◆ **PROBLEM**: Only one stretch of the records below should be repeated. It starts with the line containing "let f : LaneFrame" and goes on through the line containing "if s.phase' k", exactly as written.

··· DATA FOR ANALYSIS ···

-- ==== Sys2Proof/Machine/Receive.lean ====
section
/-!
DEFINITION. The receive engine (R171 to R191) and the first part of the link controller's judgement: filter steps 1
to 8 (R208, R209) and the matching of acknowledgements (R203, R212, R220, R221).
-/
namespace Sys2Proof.Machine

/-! ## Lanes -/

/-- The operation of a lane's chain. -/
def State.laneOp (s : State) (k : Nat) : Option RfOp := (s.chain (laneChain k)).op

/-- The lane receives an acknowledgement or performs CCA for a transmit operation. -/
def State.laneServesTx (s : State) (k : Nat) : Bool :=
  match s.laneOp k with
  | some o => o.kind.sends
  | none => false

/-- The lane leaves its frame: SEARCH, or OFF once its operation's listening is over or the lane is disabled (R175,
R191). `inSwitch` keeps it in MODESW. -/
def State.laneHome (s : State) (k : Nat) (inSwitch : Bool) : State :=
  let off0 := match s.laneOp k with
    | some o => !o.kind.sends && o.listened
    | none => true
  let en := s.rd (A.RXE_LANE_CFG k) 15 14
  let off := off0 || en = 2 || (!s.laneServesTx k && en ≠ 1)
  let s := s.releasePlace k
  let l := s.laneOf k
  let keep := inSwitch && !off
  let s := s.setLane k { l with frame := none, past := .none, target := if keep then l.target else none }
  (s.setPhase k (if off then 0 else if keep then 5 else 1)).laneEnSettle k

/-- What the lane left behind is remembered for a candidate of the same cycle (R183). -/
def State.setPast (s : State) (k : Nat) (p : LanePast) : State := s.setLane k { s.laneOf k with past := p }

/-- Mode in which the lane now searches: the mode-switch target, or its own (R177). -/
def Lane.searchMode (l : Lane) : Octet := l.target.getD l.mode

/-- The lane starts on a preamble of a power (R177, R182). -/
def State.startFrame (s : State) (k : Nat) (p : Int) : State :=
  let l := s.laneOf k
  let f : LaneFrame :=
    { sub := 2, power := p, mode := l.searchMode, coded := false, time := 0, length := 0, fcs4 := false, place := none
      unplaced := false, waitsPlace := false, modeSwitch := l.target.isSome, whiten := false, seed := 0
      interleaved := false }
  let s := s.setLane k { l with frame := some f, past := .none }
  let s := s.bump (A.RXE_LANE_DETCNT k)
  if s.phase' k = 5 then s else s.setPhase k 2

/-- DETECTION (R177): `p` is P_det in half dBm. -/
def detectionEffect (k : Fin 10) (p : BitVec 12) (s : State) : State :=
  if !((s.phase' k = 1 ∨ s.phase' k = 5) ∧ (s.laneOf k).frame.isNone) then s
  else
    let s := s.startFrame k p.toInt
    let c := laneChain k
    match s.laneOp k with
    | some o => if o.kind.sends then s.setOp c (some { o with heard := true }) else s
    | none => s

/-- DETECTION. -/
def execDetection (k : Fin 10) (p : BitVec 12) (s : State) : Host.Outcome State Fault Refusal :=
  .next (detectionEffect k p s)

···

◆ **OUTPUT FOR THIS EXERCISE**:
  let f : LaneFrame :=
    { sub := 2, power := p, mode := l.searchMode, coded := false, time := 0, length := 0, fcs4 := false, place := none
      unplaced := false, waitsPlace := false, modeSwitch := l.target.isSome, whiten := false, seed := 0
      interleaved := false }
  let s := s.setLane k { l with frame := some f, past := .none }
  let s := s.bump (A.RXE_LANE_DETCNT k)
  if s.phase' k = 5 then s else s.setPhase k 2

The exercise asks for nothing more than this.